这是用户在 2025-7-4 18:46 为 https://app.immersivetranslate.com/pdf-pro/37711d5d-decb-40f1-b9dc-1b1c1b7b3ef0/ 保存的双语快照页面,由 沉浸式翻译 提供双语支持。了解如何保存?

VGGT: Visual Geometry Grounded Transformer
VGGT:Visual Geometry Grounded Transformer (视觉几何接地变压器)
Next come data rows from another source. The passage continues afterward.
/-- Both ways it can be the processor's turn, at the last word of memory. -/
theorem test_witness_StepRunsTheDecodedInstruction :
    runEnded (at_ .tinyRV2 0xFFFFC#32 0x13#32) = false ∧ processorsTurn (at_ .tinyRV2 0xFFFFC#32 0x13#32) [] ∧
    processorsTurn ((at_ .tinyRV2 0xFFFFC#32 0x13#32).setAgenda [.processor, .dequeue]) [.dequeue] ∧
    (at_ .tinyRV2 0xFFFFC#32 0x13#32).pc.toNat % 4 = 0 ∧ (at_ .tinyRV2 0xFFFFC#32 0x13#32).pc.toNat ≤ 0x000fffff ∧
    (at_ .tinyRV2 0xFFFFC#32 0x13#32).pc.toNat ∉ (at_ .tinyRV2 0xFFFFC#32 0x13#32).stored ∧
    decodeBytes .tinyRV2 [0x13#8, 0#8, 0#8, 0#8] = .ok (.addi 0#5 0#5 0#12, []) :=
  ⟨rfl, .inl ⟨rfl, rfl⟩, .inr rfl, by decide, by decide, by decide, rfl⟩

/-- The four clauses, at the last word of memory and the first beyond it. -/
theorem test_witness_FetchAndDecodeFaults :
    (runEnded State.reset = false ∧ processorsTurn State.reset []) ∧
    ({ State.reset with pc := 0xFFFFD#32 }).pc.toNat % 4 ≠ 0 ∧
    (({ State.reset with pc := 0x100000#32 }).pc.toNat % 4 = 0 ∧ 0x000fffff < ({ State.reset with pc := 0x100000#32 }).pc.toNat) ∧
    (({ State.reset with pc := 0xFFFFC#32, stored := [0xFFFFC] }).pc.toNat % 4 = 0 ∧
      ({ State.reset with pc := 0xFFFFC#32, stored := [0xFFFFC] }).pc.toNat ∈ [0xFFFFC]) ∧
    dec State.reset.cfg.isaVersion (Memory.readWord State.reset.mem 0xFFFFC) = none :=
  ⟨⟨rfl, .inl ⟨rfl, rfl⟩⟩, by decide, by decide, by decide, by decide⟩

/-- A fault of each instruction that has one. -/
theorem test_witness_ExecuteFaultsAreTheClosedList :
    exec (.lw 5#5 1#12 0#5) State.reset = .fault (.loadMisaligned 1#32) ∧
    exec (.sw 5#5 0xFFC#12 0#5) State.reset = .fault (.storeOutOfRange 0xFFFFFFFC#32) ∧
    exec (.csrr 5#5 0x300#12) State.reset = .fault (.unsupportedCsr 0x300#12) ∧
    exec (.csrw 0xFC1#12 5#5) State.reset = .fault (.undefinedCsrAccess 0xFC1#12 .write) ∧
    exec (.jr 1#5) ((run1 0x00008067#32).setX 1#5 0x205#32) = .fault (.jrTargetOdd 0x205#32) := ⟨rfl, rfl, rfl, rfl, rfl⟩

/-- A run that has ended by each instance, and by a predicate of the user's. -/
theorem test_witness_FinalStateStays :
    runEndedUnder (fun _ => false) (withEnd (run2 0x0000006F#32) .selfLoop) = true ∧
    runEndedUnder (fun _ => false) (withEnd (run2 0x13#32) (.atPc 0x200#32)) = true ∧
    runEndedUnder (fun _ => false) (withEnd (run2 0x13#32) (.afterWords 0)) = true ∧
    runEndedUnder (fun v => v.pc == 0x200#32 && v.stored.isEmpty) (withEnd (run2 0x13#32) .predicate) = true := by decide

/-- Each value, with the run over and not over; the number of words just reached and just not; two predicates that agree that the
run is not over; a state that differs in its turns alone. -/
theorem test_witness_EndOfRunInstances : (run2 0x13#32).cfg.endOfRun = .never ∧
    runEndedUnder (fun v => v.pc == 0x204#32) (withEnd (run2 0x13#32) .predicate) = false ∧
    runEndedUnder (fun v => v.mem.isEmpty) (withEnd (run2 0x13#32) .predicate) = false ∧
    runEnded (withEnd (run2 0x13#32) (.atPc 0x204#32)) = false ∧
    runEnded (withEnd (withFifos (run2 0x13#32) [] [1#32]) (.afterWords 1)) = true ∧
    runEnded (withEnd (withFifos (run2 0x13#32) [] [1#32]) (.afterWords 2)) = false ∧
    nextInstr (run2 0x0000006F#32) = some (.jal 0#5 0#21) ∧ runEnded (withEnd (run2 0x13#32) .selfLoop) = false ∧
    ((run2 0x13#32).setAgenda [.dequeue]).snapshot = (run2 0x13#32).snapshot := by decide

/-- Enqueue into a FIFO with room and into a full one of the least depth; dequeue from one that holds a word. -/
theorem test_witness_ManagerTurnResults : runEnded (State.reset.setAgenda [.enqueue 7#32]) = false ∧
    (State.reset.setAgenda [.enqueue 7#32]).agenda = [.enqueue 7#32] ∧ fifoReady [] (some 1) = true ∧
    fifoReady [1#32] (some 1) = false ∧ (State.reset.setAgenda [.dequeue]).agenda = [.dequeue] ∧
    ((nextOf (step ((withFifos State.reset [] [1#32, 2#32]).setAgenda [.dequeue]))).map fun t => t.proc2mngrQ) = some [2#32] ∧
    ((nextOf (step ((withDepths (withFifos State.reset [1#32] []) (some 1) none).setAgenda [.enqueue 7#32]))).map
      fun t => t.mngr2procQ) = some [1#32] := by decide

theorem test_witness_StallLastsWithoutTheManager : (run2 0xFC0022F3#32).agenda = [] ∧ stalled (run2 0xFC0022F3#32) = true := by
  decide

/-- A FIFO of the least depth, empty, in a run that ends at another address and in one that a predicate ends later. -/
theorem test_witness_StallEndsWithAnEnqueue :
    ∀ e ∈ [EndOfRun.atPc 0x204#32, EndOfRun.predicate],
    let p : Snapshot → Bool := fun v => v.pc == 0x204#32
    let s := withEnd ((withDepths (run2 0xFC0022F3#32) (some 1) (some 1)).setAgenda [.enqueue 7#32, .processor]) e
    runEndedUnder p s = false ∧ s.cfg.legal = true ∧ s.agenda = [.enqueue 7#32, .processor] ∧
      nextInstr s = some (.csrr 5#5 0xFC0#12) ∧ s.mngr2procQ = [] ∧
      (nextOf (stepUnder p s)).map (fun u => p u.snapshot) = some false := by decide

/-- A FIFO of the least depth, full (V332, V333), in a run that nothing ends and in one that a predicate ends later. -/
theorem test_witness_StallEndsWithADequeue :
    ∀ e ∈ [EndOfRun.never, EndOfRun.predicate],
    let p : Snapshot → Bool := fun v => v.pc == 0x204#32
    let s := withEnd ((withDepths (withFifos ((run2 0x7C029073#32).setX 5#5 9#32) [] [1#32]) none (some 1)).setAgenda
      [.dequeue, .processor]) e
    runEndedUnder p s = false ∧ s.cfg.legal = true ∧ fifoWithin s.proc2mngrQ s.cfg.proc2mngrDepth = true ∧
      fifoReady s.proc2mngrQ s.cfg.proc2mngrDepth = false ∧ s.agenda = [.dequeue, .processor] ∧
      nextInstr s = some (.csrw 0x7C0#12 5#5) ∧
      (nextOf (stepUnder p s)).map (fun u => p u.snapshot) = some false := by decide

/-- At the reset state, and at the last word of memory with that word in `stored` beside another. -/
theorem test_witness_PlacedWordIsRunNext : Memory.wf State.reset.mem = true ∧ State.reset.pc.toNat % 4 = 0 ∧
    State.reset.pc.toNat ≤ 0x000fffff ∧ decodeTableWord 32 0x00008067 = some (.jr 1#5) ∧
    ({ State.reset with pc := 0xFFFFC#32, stored := [0x300, 0xFFFFC] }).pc.toNat ≤ 0x000fffff ∧
    (({ State.reset with pc := 0xFFFFC#32, stored := [0x300, 0xFFFFC] }).withFetchWord 32 0x00008067).stored = [0x300] := by decide

/-- The first and the last register that has storage. -/
theorem test_witness_ResetLeavesTheGivenValues : (1#5 : RegIdx) ≠ 0#5 ∧ (31#5 : RegIdx) ≠ 0#5 ∧
    (State.resetWith { ResetParams.chosen with xReset := Vector.replicate 31 9#32 }).getX 31#5 = 9#32 := by decide

/-- A configuration at the ends of its ranges, and a memory with its last byte listed. -/
theorem test_witness_ResetIsLegal : Memory.wf [(0, 1#8), (0xFFFFF, 1#8)] = true ∧
    ({ Config.single with coreId := 0xFFFFFFFE#32, numCores := 0xFFFFFFFF#32, mngr2procDepth := some 1 } : Config).legal = true := by
  decide

/-- The state after reset is legal, and with a word to run it has a next step. -/
theorem test_witness_StepKeepsLegalStates : (run2 0x13#32).Inv ∧ ∃ t, step (run2 0x13#32) = .next t :=
  ⟨⟨by decide, by decide, by decide, by decide, by decide, ⟨[], rfl⟩, by decide⟩, _, rfl⟩

/-- A step that changes a byte of a word not stored to before, with another word in `stored`. -/
theorem test_witness_ChangedWordsAreRecorded :
    ∃ t, step { with2 (run1 0xFE512E23#32) 2#5 0x1000#32 5#5 0xDEADBEEF#32 with stored := [0x300] } = .next t ∧
      Memory.read t.mem 0xFFF ≠ Memory.read (run1 0xFE512E23#32).mem 0xFFF ∧
      0x300 ∈ [0x300] := ⟨_, rfl, by decide, by decide⟩

/-- Two steps, of which the first stores. -/
theorem test_witness_FetchedCodeIsAsLoaded : (run1 0x00002023#32).stored = [] ∧
    ∃ t, runSteps 1 (withMem (run1 0x00002023#32) 0x204 0x13#32) = .next t ∧ fetch t = .ok 0x13#32 := ⟨rfl, _, rfl, rfl⟩
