-- ==== Sys2Proof/Syntax.lean ====
section
/-! DEFINITION. The instructions of the block: the two record kinds of the compressed stream
(30_encoding.md R60) and the four host commands (R72), one constructor per row of the opcode table. -/

namespace Sys2Proof

/-- One instruction. `run` and `lit` are stream records, the other four are values written to CMD. -/
inductive Instr where
  /-- RUN count, value: `count` copies of `value` (R62). -/
  | run (count : BitVec 7) (value : Byte)
  /-- LIT b0 b1 ..: the raw bytes themselves, the count being their number (R63, R71). -/
  | lit (raw : List Byte)
  /-- NOP, code 0 (R135). -/
  | nop
  /-- DEC_FRAME, code 1 (R131). -/
  | decFrame
  /-- ENC_FRAME, code 2 (R132). -/
  | encFrame
  /-- CLEAR, code 3 (R133). -/
  | clear
  deriving DecidableEq, Repr

/-- Is the instruction a record of the compressed stream (R60), and not a host command (R72)? -/
def Instr.isRecord : Instr → Bool
  | .run _ _ => true
  | .lit _ => true
  | .nop => false
  | .decFrame => false
  | .encFrame => false
  | .clear => false

end Sys2Proof
end

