/-- Settles O45: the two laws of ACCUMULATE on buffers, F being all that it writes. -/
theorem accumulateTwiceRestores : Obligations.AccumulateTwiceRestores := by
  intro s hf
  refine ⟨?_, fun d => Memory.accumulate_right_comm s.frameLen s.d d hf⟩
  calc accumulate (accumulate s)
      = { s with f := Memory.accumulate s.frameLen (Memory.accumulate s.frameLen s.f s.d) s.d } := rfl
    _ = s := by rw [Memory.accumulate_accumulate_same _ _ hf]

/-- Settles O44: the step with POS = N is the commit. -/
theorem commitAccumulatesTheDelta : Obligations.CommitAccumulatesTheDelta := by
  intro s hr hh hn hp
  refine ⟨Memory.accumulate s.frameLen s.f s.d, ?_, Memory.read_accumulate s.frameLen s.f s.d⟩
  rw [step_nil hh, work_commit hr hp.ge hn]
  rfl

end Sys2Proof.Machine
end

section
/-! PROOFS. The command family (43_commands.md): the four commands as one transition each (R131 to R133, R135), the accesses that a
busy or faulted block ignores or answers (R136, R137), the issuing step at both granularities and the state that they both end in
(R130), and the host's actions `wait` and `hold`. -/

namespace Sys2Proof.Machine

/-! ### A write to CMD -/

theorem issue_of_command {s : State} {w : Word} {i : Instr} (hg : s.grain = .command) (hd : decodeCommand w = .ok i) :
    issue w s = exec i s := by
  simp only [issue, hd, hg]

theorem issue_of_record {s : State} {w : Word} {i : Instr} (hg : s.grain = .record) (hd : decodeCommand w = .ok i) :
    issue w s = openCommand i s := by
  simp only [issue, hd, hg]

/-- NOP is issued alike at either granularity. -/
theorem issue_nop (s : State) : issue 0x00000000#32 s = .next s := by
  have hd : decodeCommand 0x00000000#32 = .ok .nop := rfl
  cases hg : s.grain with
  | command => rw [issue_of_command hg hd]; rfl
  | record => rw [issue_of_record hg hd]; rfl

/-- The issuing step at the record granularity (R130). -/
theorem step_openCommand {s : State} {w : Word} {i : Instr} {rest : List HostAction} (hg : s.grain = .record)
    (h : s.host = .writeReg 2 w :: rest) (hd : decodeCommand w = .ok i) :
    step s = openCommand i { s with host := rest } := by
  rw [step_writeCmd h, issue_of_record (s := { s with host := rest }) hg hd]

/-- Where no command is accepted a write to CMD is ignored, whatever its value (R136, R137). -/
theorem issue_ignored {s : State} (ha : s.accepts = false) (w : Word) : issue w s = .next s := by
  obtain ⟨t, ht⟩ := issue_next w s
  rcases issue_cases ht with rfl | ⟨ha', _⟩
  · exact ht
  · exact absurd (ha'.symm.trans ha) (by decide)

/-! ### Accesses to a block that does not accept -/

theorem step_writeReg_ignored {s : State} {n : Nat} {v : Word} {rest : List HostAction} (ha : s.accepts = false)
    (h : s.host = .writeReg n v :: rest) : step s = .next { s with host := rest } := by
  by_cases hn : n = 2
  · subst hn
    rw [step_writeCmd h, issue_ignored (s := { s with host := rest }) ha]
  · rw [step_writeConfig h hn]
    rcases writeConfig_cases n v { s with host := rest } with hw | ⟨ha', _⟩ | ⟨ha', _⟩
    · rw [hw]
    · exact absurd (ha'.symm.trans ha) (by decide)
    · exact absurd (ha'.symm.trans ha) (by decide)

theorem step_writeX_ignored {s : State} {j : Nat} {b : Byte} {rest : List HostAction} (ha : s.accepts = false)
    (h : s.host = .writeX j b :: rest) : step s = .next { s with host := rest } := by
  rw [step_cons h, hostAct]
  rcases writePort_cases j b { s with host := rest } with hw | ⟨ha', _⟩
  · rw [hw]
  · exact absurd (ha'.symm.trans ha) (by decide)

/-! ### FAULT is sticky -/

theorem encTurn_fault (s : State) : (encTurn s).fault = s.fault := by
  obtain ⟨_, _, _, _, h⟩ := encTurn_frame s
  rw [h]

/-- A record is enabled only without a fault (40_decoder.md R80), and neither the commit nor an emission writes FAULT. -/
theorem work_fault {s t : State} (hf : s.fault = true) (h : work s = .next t) : t.fault = true := by
  rcases work_cases h with ⟨_, rfl⟩ | ⟨_, hf', _⟩ | ⟨_, _, _, rfl⟩ | ⟨_, _, rfl⟩
  · exact hf
  · rw [hf] at hf'; cases hf'
  · exact hf
  · exact (encTurn_fault s).trans hf

theorem step_fault {s t : State} (hf : s.fault = true) (h : step s = .next t)
    (hreset : ∀ input left rest, s.host ≠ .reset input left :: rest) : t.fault = true := by
  rcases step_cases_of_no_reset h hreset with ⟨rest, hw⟩ | ⟨w, rest, _, hw⟩ | ⟨_, _, _, _, rfl⟩ | ⟨_, _, _, _, rfl⟩ |
    ⟨_, _, _, _, _, rfl⟩
  · exact work_fault (s := { s with host := rest }) hf hw
  · rw [issue_ignored (s := { s with host := rest }) (accepts_of_fault hf)] at hw
    cases hw
    exact hf
  · exact hf
  · exact hf
  · exact hf

/-! ### The commands in closed form -/

theorem exec_clear {s : State} (ha : s.accepts = true) : exec .clear s = .next (clearFrames s) :=
  congrArg Host.Outcome.next (whenAccepting_of ha)

theorem exec_clear_ignored {s : State} (ha : s.accepts = false) : exec .clear s = .next s :=
  congrArg Host.Outcome.next (whenAccepting_not ha)

/-- An accepted frame command that passes its check (R134) is its body. -/
theorem frameCommand_ok {s t : State} (ha : s.accepts = true) (hn : s.frameLen ≤ s.nmax) :
    whenAccepting s (checkConfig s t) = t := by
  rw [whenAccepting_of ha, checkConfig_ok hn]

/-- BADCFG is the first action of a frame command (R134), and an accepting block has no BUSY to take back. -/
theorem frameCommand_badCfg {s t : State} (ha : s.accepts = true) (hn : s.nmax < s.frameLen) :
    whenAccepting s (checkConfig s t) = { s with cause := .badCfg, fault := true } := by
  rw [whenAccepting_of ha, checkConfig_bad hn, takeFault, ← (accepts_iff.mp ha).1]

theorem statusWord_of_badCfg {s : State} (hr : s.running = none) (hf : s.fault = true) (hc : s.cause = .badCfg) :
    s.statusWord = 0x32#32 := by
  simp [State.statusWord, State.busy, Cause.code, hr, hf, hc]

theorem statusWord_busy (s : State) : s.statusWord.getLsbD 0 = s.busy := by
  obtain ⟨_, hfields⟩ := statusWordFields
  obtain ⟨hbusy, _⟩ := hfields s
  exact hbusy

/-- RLE_decode ends with a result only where all bytes of the frame have been decoded (40_decoder.md R84). -/
theorem length_of_decFrom_ok {k s n e : Nat} {ahead out bytes : List Byte} (h : decFrom k ahead s n out = .ok (bytes, e)) :
    bytes.length = n := by
  induction k generalizing ahead s out with
  | zero => cases h
  | succ k ih =>
    by_cases ho : out.length = n
    · subst ho
      rw [decFrom_done] at h
      cases h
      rfl
    · rcases decFrom_cases k s n ahead out ho with ⟨_, _, _, _, _, _, he⟩ | ⟨_, he⟩ | ⟨_, he⟩ <;> rw [he] at h
      · exact ih h
      · cases h
      · cases h

/-! ### Frames of no bytes -/

/-- A frame of no bytes is complete when it begins, and its commit writes no element of F (40_decoder.md R83). -/
theorem decLoop_empty {s : State} (hN : s.frameLen = 0) (k : Nat) :
    decLoop (k + 1) (beginDec s) = { s with running := none, pos := 0 } := by
  have hpos : ¬ (beginDec s).pos < (beginDec s).frameLen := by simp [hN]
  have hcommit : accumulate (beginDec s) = beginDec s := by
    rw [accumulate, beginDec_frameLen, hN]; rfl
  rw [decLoop_succ k rfl, decTurn, if_neg hpos, commitTurn, hcommit, decLoop_idle k (by simp)]; rfl

/-- With N = 0 there is no difference to take (42_delta.md R123). -/
theorem beginEnc_empty {s : State} (hN : s.frameLen = 0) : beginEnc s = { s with running := some .enc, cur := 0 } := by
  rw [beginEnc, difference, hN]; rfl

/-- The encoding of a frame of no bytes is the empty tail alone (41_encoder.md R101). -/
theorem encLoop_empty {s : State} (hN : s.frameLen = 0) (k : Nat) :
    encLoop (k + 1) (beginEnc s) = { s with running := none, cur := 0, len := 0, out := s.out ++ [0x80#8] } := by
  have hrem : (beginEnc s).rem = 0 := by simp [State.rem, hN]
  rw [encLoop_succ k rfl, encTurn_tail (by omega), encLoop_idle k (by simp [emitTail]), emitTail_eq, hrem,
    beginEnc_empty hN]
  rfl

/-! ### A command worked off step by step -/

/-- The host has no action left, and N fits the buffers. -/
def State.Unattended (s : State) : Prop := s.host = [] ∧ s.frameLen ≤ s.nmax

theorem recordTurn_unattended {s : State} (h : s.Unattended) : (recordTurn s).Unattended := by
  obtain ⟨_, _, _, _, _, _, _, _, _, ht⟩ := recordTurn_frame s
  rw [ht]; exact h

theorem decTurn_unattended {s : State} (h : s.Unattended) : (decTurn s).Unattended := by
  unfold decTurn
  split
  · exact recordTurn_unattended h
  · exact h

theorem encTurn_unattended {s : State} (h : s.Unattended) : (encTurn s).Unattended := by
  obtain ⟨_, _, _, _, ht⟩ := encTurn_frame s
  rw [ht]; exact h

/-- A turn of DEC that leaves the command in progress has taken no fault. -/
theorem decTurn_fault_of_running {s : State} (h : (decTurn s).running = some .dec) : (decTurn s).fault = s.fault := by
  by_cases hp : s.pos < s.frameLen
  · rw [decTurn, if_pos hp] at h ⊢
    obtain ⟨_, _, hri, hwi, ha, hfits⟩ := exists_record_of_recordTurn_running h
    obtain ⟨_, _, _, ht⟩ := recordTurn_record hri hwi ha hfits
    rw [ht]
  · rw [decTurn, if_neg hp]; rfl

theorem step_decTurn {s : State} (h : s.Unattended) (hr : s.running = some .dec) (hf : s.fault = false) :
    step s = .next (decTurn s) := by
  obtain ⟨hh, hn⟩ := h
  by_cases hp : s.pos < s.frameLen
  · rw [step_record (recordEnabled_iff.mpr ⟨hr, hf, hp⟩) hn hh, decTurn, if_pos hp]
  · rw [step_nil hh, work_commit hr (Nat.le_of_not_lt hp) hn, decTurn, if_neg hp]

/-- A loop of turns, run until unit `g` has ended its command, is reached by as many steps or fewer, where each turn of `g` is
a step and keeps the condition `P` for the next. -/
theorem run_of_loop {g : Engine} {P : State → Prop} {turn : State → State} {loop : Nat → State → State}
    (hzero : ∀ s, loop 0 s = s) (hidle : ∀ k s, s.running ≠ some g → loop k s = s)
    (hsucc : ∀ k s, s.running = some g → loop (k + 1) s = loop k (turn s))
    (hstep : ∀ s, P s → s.running = some g → step s = .next (turn s) ∧ P (turn s)) (n : Nat) {s : State} (h : P s) :
    ∃ k ≤ n, Host.Core.run Sys2Proof.core k s = .next (loop n s) := by
  induction n generalizing s with
  | zero => exact ⟨0, Nat.le_refl _, by rw [hzero]; rfl⟩
  | succ n ih =>
    by_cases hr : s.running = some g
    · obtain ⟨ht, hP⟩ := hstep s h hr
      obtain ⟨k, hk, hrun⟩ := ih hP
      exact ⟨k + 1, Nat.succ_le_succ hk, by rw [run_succ Sys2Proof.core k s (turn s) ht, hrun, hsucc n s hr]⟩
    · exact ⟨0, Nat.zero_le _, by rw [hidle _ s hr]; rfl⟩

theorem run_decLoop (n : Nat) {s : State} (h : s.Unattended) (hf : s.fault = false) :
    ∃ k ≤ n, Host.Core.run Sys2Proof.core k s = .next (decLoop n s) :=
  run_of_loop (P := fun u => u.Unattended ∧ (u.running = some .dec → u.fault = false)) (fun _ => rfl)
    (fun k _ => decLoop_idle k) (fun k _ => decLoop_succ k)
    (fun _ hu hr => ⟨step_decTurn hu.1 hr (hu.2 hr), decTurn_unattended hu.1,
      fun hr' => (decTurn_fault_of_running hr').trans (hu.2 hr)⟩) n ⟨h, fun _ => hf⟩

theorem run_encLoop (n : Nat) {s : State} (h : s.Unattended) :
    ∃ k ≤ n, Host.Core.run Sys2Proof.core k s = .next (encLoop n s) :=
  run_of_loop (P := State.Unattended) (fun _ => rfl) (fun k _ => encLoop_idle k) (fun k _ => encLoop_succ k)
    (fun _ hu hr => ⟨step_enc hr hu.1 hu.2, encTurn_unattended hu⟩) n h

/-- A frame command that is ignored or refused by its check is complete when issued; otherwise it is worked off from where it
begins. -/
theorem run_frameCommand {s b t : State} {n : Nat}
    (hrun : s.accepts = true → s.frameLen ≤ s.nmax → ∃ k ≤ n, Host.Core.run Sys2Proof.core k b = .next t) :
    ∃ k ≤ n, Host.Core.run Sys2Proof.core k (whenAccepting s (checkConfig s b))
      = .next (whenAccepting s (checkConfig s t)) := by
  cases ha : s.accepts with
  | false => exact ⟨0, Nat.zero_le _, by rw [whenAccepting_not ha, whenAccepting_not ha]; rfl⟩
  | true =>
    rcases Nat.lt_or_ge s.nmax s.frameLen with hn | hn
    · exact ⟨0, Nat.zero_le _, by rw [frameCommand_badCfg ha hn, frameCommand_badCfg ha hn]; rfl⟩
    · rw [frameCommand_ok ha hn, frameCommand_ok ha hn]
      exact hrun ha hn

/-- A command opened at the record granularity is worked off to the state it gives as one transition (R130). -/
theorem run_openCommand {i : Instr} (hi : i.isRecord = false) {s : State} (hh : s.host = []) :
    ∃ k u t, k ≤ (s.input.length - s.sp) + s.frameLen + 3 ∧ openCommand i s = .next u ∧ exec i s = .next t
      ∧ Host.Core.run Sys2Proof.core k u = .next t := by
  cases i with
  | run | lit => cases hi
  | nop | clear => exact ⟨0, _, _, Nat.zero_le _, rfl, rfl, rfl⟩
  | decFrame =>
    have hturns : s.decTurns = s.input.length - s.sp + 2 := by rw [State.decTurns, State.ahead, List.length_drop]
    obtain ⟨k, hk, hrun⟩ := run_frameCommand (s := s) fun ha hn =>
      run_decLoop s.decTurns (s := beginDec s) ⟨hh, hn⟩ (accepts_iff.mp ha).2
    exact ⟨k, _, _, by omega, rfl, rfl, hrun⟩
  | encFrame =>
    have hturns : s.encTurns = s.frameLen / 2 + 1 := rfl
    obtain ⟨k, hk, hrun⟩ := run_frameCommand (s := s) fun _ hn =>
      run_encLoop s.encTurns (s := beginEnc s) ⟨hh, hn⟩
    exact ⟨k, _, _, by omega, rfl, rfl, hrun⟩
Figure 1. VGGT is a large feed-forward transformer with minimal 3D-inductive biases trained on a trove of 3D-annotated data. It accepts up to hundreds of images and predicts cameras, point maps, depth maps, and point tracks for all images at once in less than a second, which often outperforms optimization-based alternatives without further processing.
图 1.VGGT 是一种大型前馈变压器,具有最小的 3D 电感偏置,在 3D 注释数据宝库上训练。它接受多达数百张图像,并在不到一秒的时间内同时预测所有图像的相机、点图、深度图和点轨迹,这通常优于基于优化的替代方案,无需进一步处理。
Abstract  抽象
We present VGGT, a feed-forward neural network that directly infers all key 3D attributes of a scene, including camera parameters, point maps, depth maps, and 3D point tracks, from one, a few, or hundreds of its views. This approach is a step forward in 3D computer vision, where models have typically been constrained to and specialized for single tasks. It is also simple and efficient, reconstructing images in under one second, and still outperforming alternatives that require post-processing with visual geometry optimization techniques. The network achieves state-of-the-art results in multiple 3D tasks, including camera parameter estimation, multi-view depth estimation, dense point cloud reconstruction, and 3 D 3 D 3D3 D point tracking. We also show that using pretrained VGGT as a feature backbone significantly enhances downstream tasks, such as non-rigid point tracking and feed-forward novel view synthesis. Code and models are publicly available at https://github.com/facebookresearch/vggt.
我们介绍了 VGGT,这是一种前馈神经网络,可从一个、几个或数百个视图中直接推断场景的所有关键 3D 属性,包括相机参数、点图、深度图和 3D 点轨迹。这种方法是 3D 计算机视觉向前迈出的一步,在 3D 计算机视觉中,模型通常被限制在单一任务中并专门用于单个任务。它还简单高效,可在一秒内重建图像,并且仍然优于需要使用视觉几何优化技术进行后处理的替代方案。该网络在多个 3D 任务中实现了最先进的结果,包括相机参数估计、多视图深度估计、密集点云重建和 3 D 3 D 3D3 D 点跟踪。我们还表明,使用预训练的 VGGT 作为特征主干可以显著增强下游任务,例如非刚性点跟踪和前馈新视图合成。代码和模型在 https://github.com/facebookresearch/vggt 上公开提供。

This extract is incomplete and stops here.